Exercise requirements — The answer must consist only of the lines from the line with "decodeOp 0x00000000 = .ok" to the line with "decodeOp 0xB0000000 = .error", both included, exactly as they stand below.

Data supplied —
________
-- ==== Sys2Proof/Machine/Turn.lean ====
section
/-! DEFINITION. What a step of the block with its two agents is (00_scope.md R8, 20_memory.md R59): the next turn is
taken, and the word its agent presents is decoded and run. DESIGN CHOICE (log 2, log 3): an agent that has no step at
its turn, or nothing to present, lets the turn pass and keeps its words. -/

namespace Sys2Proof.Machine

/-- A word presented on a port: decoded, then run; an illegal op word raises IllegalOp with no other effect (R76,
R198). -/
def runWord (w : PortWord) (s : State) : Host.Outcome State Fault Refusal :=
  match decode w with
  | .ok i => exec i s
  | .error _ =>
    match w with
    | .op v => whenLive s (.next (s.raise .illegalOp v))
    | .rx b => whenLive s (.next (s.raise .illegalOp (b.zeroExtend 32)))

/-- The channel's turn: its next byte enters where the RX port is ready, and else waits (R130). -/
def channelTurn (s : State) : Host.Outcome State Fault Refusal :=
  if s.rxReady then
    match s.channel with
    | [] => .next s
    | b :: bs => runWord (.rx b) { s with channel := bs }
  else .next s

/-- The controller's turn: its next op word runs, unless the block has faulted (R191, R202). -/
def controllerTurn (s : State) : Host.Outcome State Fault Refusal :=
  match s.fault with
  | some _ => .next s
  | none =>
    match s.controller with
    | [] => .next s
    | w :: ws => runWord (.op w) { s with controller := ws }

/-- One step: the next turn, or no change where no input is presented (R206, R220). -/
def takeTurn (s : State) : Host.Outcome State Fault Refusal :=
  match s.turns with
  | [] => .next s
  | .channel :: ts => channelTurn { s with turns := ts }
  | .controller :: ts => controllerTurn { s with turns := ts }
  | .reset :: ts => .next (State.applyReset { s with turns := ts })

/-- Present a word next: at the head of its port's queue, with that port's agent to move (log 9). -/
def presentNext (s : State) (w : PortWord) : State :=
  match w with
  | .rx b => { s with channel := b :: s.channel, turns := .channel :: s.turns }
  | .op v => { s with controller := v :: s.controller, turns := .controller :: s.turns }

/-- Present the word a table row's bits give: 8 bits on the RX port, 32 on the control port, nothing else (R70). -/
def presentTableWord (s : State) (nbits w : Nat) : State :=
  if nbits = 8 then presentNext s (.rx (BitVec.ofNat 8 w))
  else if nbits = 32 then presentNext s (.op (BitVec.ofNat 32 w))
  else s

end Sys2Proof.Machine
end

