-- ==== Sys2Proof/Machine/Core.lean ====
section
/-! DEFINITION. The machine behind the host's interface. -/

/-- The machine: its state, the reasons it can stop, one step, and the state after reset. -/
def Sys2Proof.core : Host.Core :=
  { State := Sys2Proof.Machine.State, Fault := Sys2Proof.Machine.Fault, Refusal := Sys2Proof.Machine.Refusal,
    step := Sys2Proof.Machine.step, reset := Sys2Proof.Machine.State.reset }
end

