-- ==== Sys2Proof/Certificates/Slice0/Obligations.lean ====
section
/-! DEFINITION. The statements for the provers, from the numbered rules of spec/. Where a statement leans on something the
model chose, its docstring names the entry of the assumption log. -/

open Sys2Proof Sys2Proof.Machine

/-! ### Encoding -/

/-- Every operation's word decodes to that operation, at every value of its operands (30_encoding.md R71 to R75, R77). -/
def Obligations.DecodeOfEncode : Prop := ∀ i : Instr, decode (encode i) = .ok i

/-- A word has at most one meaning, and it is the word of that meaning: no bit of a legal word is dropped (R71 to R75). -/
def Obligations.EncodeOfDecode : Prop := ∀ (w : PortWord) (i : Instr), decode w = .ok i → encode i = w

/-- R76: an op word is illegal exactly when OP is reserved, RSV is not 0, or a field its format does not use is not 0 (A is
used by OP 3, 7 and 8, D by OP 2 and 8); every other word selects exactly one row of the opcode map; the step of an
illegal word raises IllegalOp with the word and has no other effect. -/
def Obligations.IllegalWordsFault : Prop :=
  (∀ w : Word, (∃ e, decodeOp w = .error e) ↔
    (0xB ≤ (opFields w).op.toNat ∨ (opFields w).rsv ≠ 0 ∨
      ((opFields w).op ≠ 0x3 ∧ (opFields w).op ≠ 0x7 ∧ (opFields w).op ≠ 0x8 ∧ (opFields w).a ≠ 0) ∨
      ((opFields w).op ≠ 0x2 ∧ (opFields w).op ≠ 0x8 ∧ (opFields w).d ≠ 0))) ∧
  (∀ w : Word, (∃ e, decodeOp w = .error e) ∨ (opTable.filter fun r => r.selects w).length = 1) ∧
  ∀ (s : State) (w : Word) (e : Illegal), s.fault = none → decodeOp w = .error e →
    runWord (.op w) s = .next { s with fault := some ⟨.illegalOp, w⟩ }

/-- At most one row of the opcode map selects a word; the row is that of the decoded operation, and an illegal word
selects none (R74, R76). -/
def Obligations.RowsSelectTheDecodedOperation : Prop :=
  ∀ w : Word,
    match decodeOp w with
    | .ok i => (opTable.filter fun r => r.selects w).map OpRow.mnemonic = [i.mnemonic]
    | .error _ => opTable.filter (fun r => r.selects w) = []

/-- The sample op words of 30_encoding.md section 6 and of 95_test_vectors.md section 2.4 decode as listed there, and an
RX word is RX_BYTE of the byte it is (30_encoding.md section 3, R75). -/
def Obligations.SampleWordsDecode : Prop :=
  decodeOp 0x00000000 = .ok .nop ∧ decodeOp 0x10000000 = .ok .crcInit ∧ decodeOp 0x20000041 = .ok (.crcFeed 0x41) ∧
  decodeOp 0x30000900 = .ok (.crcBuf 9) ∧ decodeOp 0x30FFFF00 = .ok (.crcBuf 65535) ∧ decodeOp 0x40000000 = .ok .crcRd ∧
  decodeOp 0x50000000 = .ok .lfsRelease ∧ decodeOp 0x60000000 = .ok .lfsClear ∧ decodeOp 0x70000200 = .ok (.bufRd 2) ∧
  decodeOp 0x801234AB = .ok (.bufWr 0x1234 0xAB) ∧ decodeOp 0x90000000 = .ok .statusRd ∧ decodeOp 0xA0000000 = .ok .lenRd ∧
  decode (.rx 0x0A) = .ok (.rxByte 0x0A) ∧
  decodeOp 0xB0000000 = .error .reservedOp ∧ decodeOp 0x11000000 = .error .rsvNonzero ∧
  decodeOp 0x10000001 = .error .dNonzero ∧ decodeOp 0x20000141 = .error .aNonzero ∧ decodeOp 0x70000201 = .error .dNonzero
________
Solved problem —
  decodeOp 0x00000000 = .ok .nop ∧ decodeOp 0x10000000 = .ok .crcInit ∧ decodeOp 0x20000041 = .ok (.crcFeed 0x41) ∧
  decodeOp 0x30000900 = .ok (.crcBuf 9) ∧ decodeOp 0x30FFFF00 = .ok (.crcBuf 65535) ∧ decodeOp 0x40000000 = .ok .crcRd ∧
  decodeOp 0x50000000 = .ok .lfsRelease ∧ decodeOp 0x60000000 = .ok .lfsClear ∧ decodeOp 0x70000200 = .ok (.bufRd 2) ∧
  decodeOp 0x801234AB = .ok (.bufWr 0x1234 0xAB) ∧ decodeOp 0x90000000 = .ok .statusRd ∧ decodeOp 0xA0000000 = .ok .lenRd ∧
  decode (.rx 0x0A) = .ok (.rxByte 0x0A) ∧
  decodeOp 0xB0000000 = .error .reservedOp ∧ decodeOp 0x11000000 = .error .rsvNonzero ∧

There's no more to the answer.